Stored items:
- - - -

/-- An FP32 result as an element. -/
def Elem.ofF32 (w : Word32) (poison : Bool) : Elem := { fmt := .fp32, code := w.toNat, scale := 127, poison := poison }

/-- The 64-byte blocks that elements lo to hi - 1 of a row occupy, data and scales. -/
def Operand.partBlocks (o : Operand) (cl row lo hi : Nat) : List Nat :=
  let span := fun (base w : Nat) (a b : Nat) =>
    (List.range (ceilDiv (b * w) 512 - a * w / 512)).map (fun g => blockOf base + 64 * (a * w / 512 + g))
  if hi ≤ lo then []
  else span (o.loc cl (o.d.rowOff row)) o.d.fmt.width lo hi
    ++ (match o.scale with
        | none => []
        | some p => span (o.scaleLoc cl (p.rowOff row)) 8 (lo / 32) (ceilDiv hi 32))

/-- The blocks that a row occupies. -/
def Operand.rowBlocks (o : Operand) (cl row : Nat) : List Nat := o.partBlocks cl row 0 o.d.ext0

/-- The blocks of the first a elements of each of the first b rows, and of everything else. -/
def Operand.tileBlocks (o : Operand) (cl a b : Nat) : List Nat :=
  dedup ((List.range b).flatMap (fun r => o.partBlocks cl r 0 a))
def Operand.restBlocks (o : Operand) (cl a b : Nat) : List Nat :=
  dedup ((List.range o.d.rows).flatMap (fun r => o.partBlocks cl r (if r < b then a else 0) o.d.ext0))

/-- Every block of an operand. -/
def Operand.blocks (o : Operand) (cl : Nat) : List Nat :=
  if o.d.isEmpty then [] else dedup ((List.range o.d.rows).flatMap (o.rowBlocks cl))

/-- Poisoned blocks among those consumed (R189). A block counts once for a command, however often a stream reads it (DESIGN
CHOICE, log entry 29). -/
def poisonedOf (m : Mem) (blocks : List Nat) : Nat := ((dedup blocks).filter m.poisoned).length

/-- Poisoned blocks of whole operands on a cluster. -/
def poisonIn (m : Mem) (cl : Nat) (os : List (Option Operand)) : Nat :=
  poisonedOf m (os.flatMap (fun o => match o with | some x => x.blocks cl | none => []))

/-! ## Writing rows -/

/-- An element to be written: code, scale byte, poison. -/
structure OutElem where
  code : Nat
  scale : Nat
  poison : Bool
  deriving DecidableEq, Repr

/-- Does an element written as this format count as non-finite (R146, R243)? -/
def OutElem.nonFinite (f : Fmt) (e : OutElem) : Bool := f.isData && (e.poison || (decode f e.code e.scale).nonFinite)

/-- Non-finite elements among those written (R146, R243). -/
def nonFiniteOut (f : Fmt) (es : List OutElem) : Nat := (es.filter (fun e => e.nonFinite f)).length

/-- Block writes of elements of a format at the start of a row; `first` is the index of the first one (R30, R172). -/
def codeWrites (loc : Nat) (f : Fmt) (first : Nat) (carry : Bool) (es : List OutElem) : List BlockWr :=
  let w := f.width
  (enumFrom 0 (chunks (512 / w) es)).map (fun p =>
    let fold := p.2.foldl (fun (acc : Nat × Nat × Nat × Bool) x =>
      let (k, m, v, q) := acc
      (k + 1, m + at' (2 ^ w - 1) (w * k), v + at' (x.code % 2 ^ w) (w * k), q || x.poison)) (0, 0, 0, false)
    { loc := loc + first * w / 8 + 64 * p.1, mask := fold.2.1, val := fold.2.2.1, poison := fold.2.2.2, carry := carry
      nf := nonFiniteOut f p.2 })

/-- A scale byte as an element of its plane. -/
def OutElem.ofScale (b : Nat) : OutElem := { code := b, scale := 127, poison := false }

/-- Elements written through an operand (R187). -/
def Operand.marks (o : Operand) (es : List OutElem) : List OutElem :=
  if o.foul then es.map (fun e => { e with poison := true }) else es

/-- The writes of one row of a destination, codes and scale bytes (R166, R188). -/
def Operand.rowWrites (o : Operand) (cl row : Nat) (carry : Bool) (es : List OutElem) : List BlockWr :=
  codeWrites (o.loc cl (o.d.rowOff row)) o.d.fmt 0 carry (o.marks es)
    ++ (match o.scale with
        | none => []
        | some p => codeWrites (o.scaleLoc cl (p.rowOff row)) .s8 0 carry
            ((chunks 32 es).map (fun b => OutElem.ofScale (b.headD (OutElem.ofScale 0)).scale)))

- - - -

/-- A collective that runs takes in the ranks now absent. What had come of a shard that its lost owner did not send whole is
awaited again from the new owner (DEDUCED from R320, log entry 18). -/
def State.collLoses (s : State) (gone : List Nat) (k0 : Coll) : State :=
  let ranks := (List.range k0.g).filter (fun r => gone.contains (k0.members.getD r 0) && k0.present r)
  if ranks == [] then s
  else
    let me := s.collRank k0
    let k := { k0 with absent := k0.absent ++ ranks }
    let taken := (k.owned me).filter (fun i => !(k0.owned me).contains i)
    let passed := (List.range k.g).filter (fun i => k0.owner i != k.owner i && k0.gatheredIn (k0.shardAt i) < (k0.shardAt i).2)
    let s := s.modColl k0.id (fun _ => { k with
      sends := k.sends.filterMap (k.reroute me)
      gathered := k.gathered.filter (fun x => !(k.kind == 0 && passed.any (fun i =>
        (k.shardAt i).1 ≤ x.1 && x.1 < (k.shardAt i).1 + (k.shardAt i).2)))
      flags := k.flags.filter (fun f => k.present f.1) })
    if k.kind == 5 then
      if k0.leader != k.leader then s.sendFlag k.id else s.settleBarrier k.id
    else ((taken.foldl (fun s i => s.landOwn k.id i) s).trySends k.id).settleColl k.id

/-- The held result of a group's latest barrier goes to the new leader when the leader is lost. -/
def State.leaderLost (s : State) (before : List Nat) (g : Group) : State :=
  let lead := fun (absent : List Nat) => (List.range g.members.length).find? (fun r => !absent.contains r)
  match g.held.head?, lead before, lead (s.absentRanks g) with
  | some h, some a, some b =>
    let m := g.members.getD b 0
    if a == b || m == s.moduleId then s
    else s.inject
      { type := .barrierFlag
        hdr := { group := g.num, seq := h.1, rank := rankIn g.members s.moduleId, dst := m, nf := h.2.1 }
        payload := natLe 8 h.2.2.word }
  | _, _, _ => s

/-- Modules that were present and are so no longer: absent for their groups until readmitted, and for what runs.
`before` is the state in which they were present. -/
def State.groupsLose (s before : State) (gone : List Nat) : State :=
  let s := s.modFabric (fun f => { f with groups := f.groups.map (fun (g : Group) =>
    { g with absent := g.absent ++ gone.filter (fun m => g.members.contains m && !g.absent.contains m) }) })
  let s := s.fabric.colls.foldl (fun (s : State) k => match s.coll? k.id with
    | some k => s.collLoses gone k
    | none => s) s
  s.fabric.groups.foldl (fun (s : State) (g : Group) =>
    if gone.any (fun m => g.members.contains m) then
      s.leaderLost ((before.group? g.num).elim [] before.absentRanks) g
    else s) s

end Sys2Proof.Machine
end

- - - -

Activity | Copy out only the lines of the records above from the one with "poisonedOf m (os.flatMap" through the one with "its plane. -/", exactly as they stand, both included.

Problem solution |
  poisonedOf m (os.flatMap (fun o => match o with | some x => x.blocks cl | none => []))

/-! ## Writing rows -/

/-- An element to be written: code, scale byte, poison. -/
structure OutElem where
  code : Nat
  scale : Nat
  poison : Bool
  deriving DecidableEq, Repr

/-- Does an element written as this format count as non-finite (R146, R243)? -/
def OutElem.nonFinite (f : Fmt) (e : OutElem) : Bool := f.isData && (e.poison || (decode f e.code e.scale).nonFinite)

/-- Non-finite elements among those written (R146, R243). -/
def nonFiniteOut (f : Fmt) (es : List OutElem) : Nat := (es.filter (fun e => e.nonFinite f)).length

/-- Block writes of elements of a format at the start of a row; `first` is the index of the first one (R30, R172). -/
def codeWrites (loc : Nat) (f : Fmt) (first : Nat) (carry : Bool) (es : List OutElem) : List BlockWr :=
  let w := f.width
  (enumFrom 0 (chunks (512 / w) es)).map (fun p =>
    let fold := p.2.foldl (fun (acc : Nat × Nat × Nat × Bool) x =>
      let (k, m, v, q) := acc
      (k + 1, m + at' (2 ^ w - 1) (w * k), v + at' (x.code % 2 ^ w) (w * k), q || x.poison)) (0, 0, 0, false)
    { loc := loc + first * w / 8 + 64 * p.1, mask := fold.2.1, val := fold.2.2.1, poison := fold.2.2.2, carry := carry
      nf := nonFiniteOut f p.2 })

/-- A scale byte as an element of its plane. -/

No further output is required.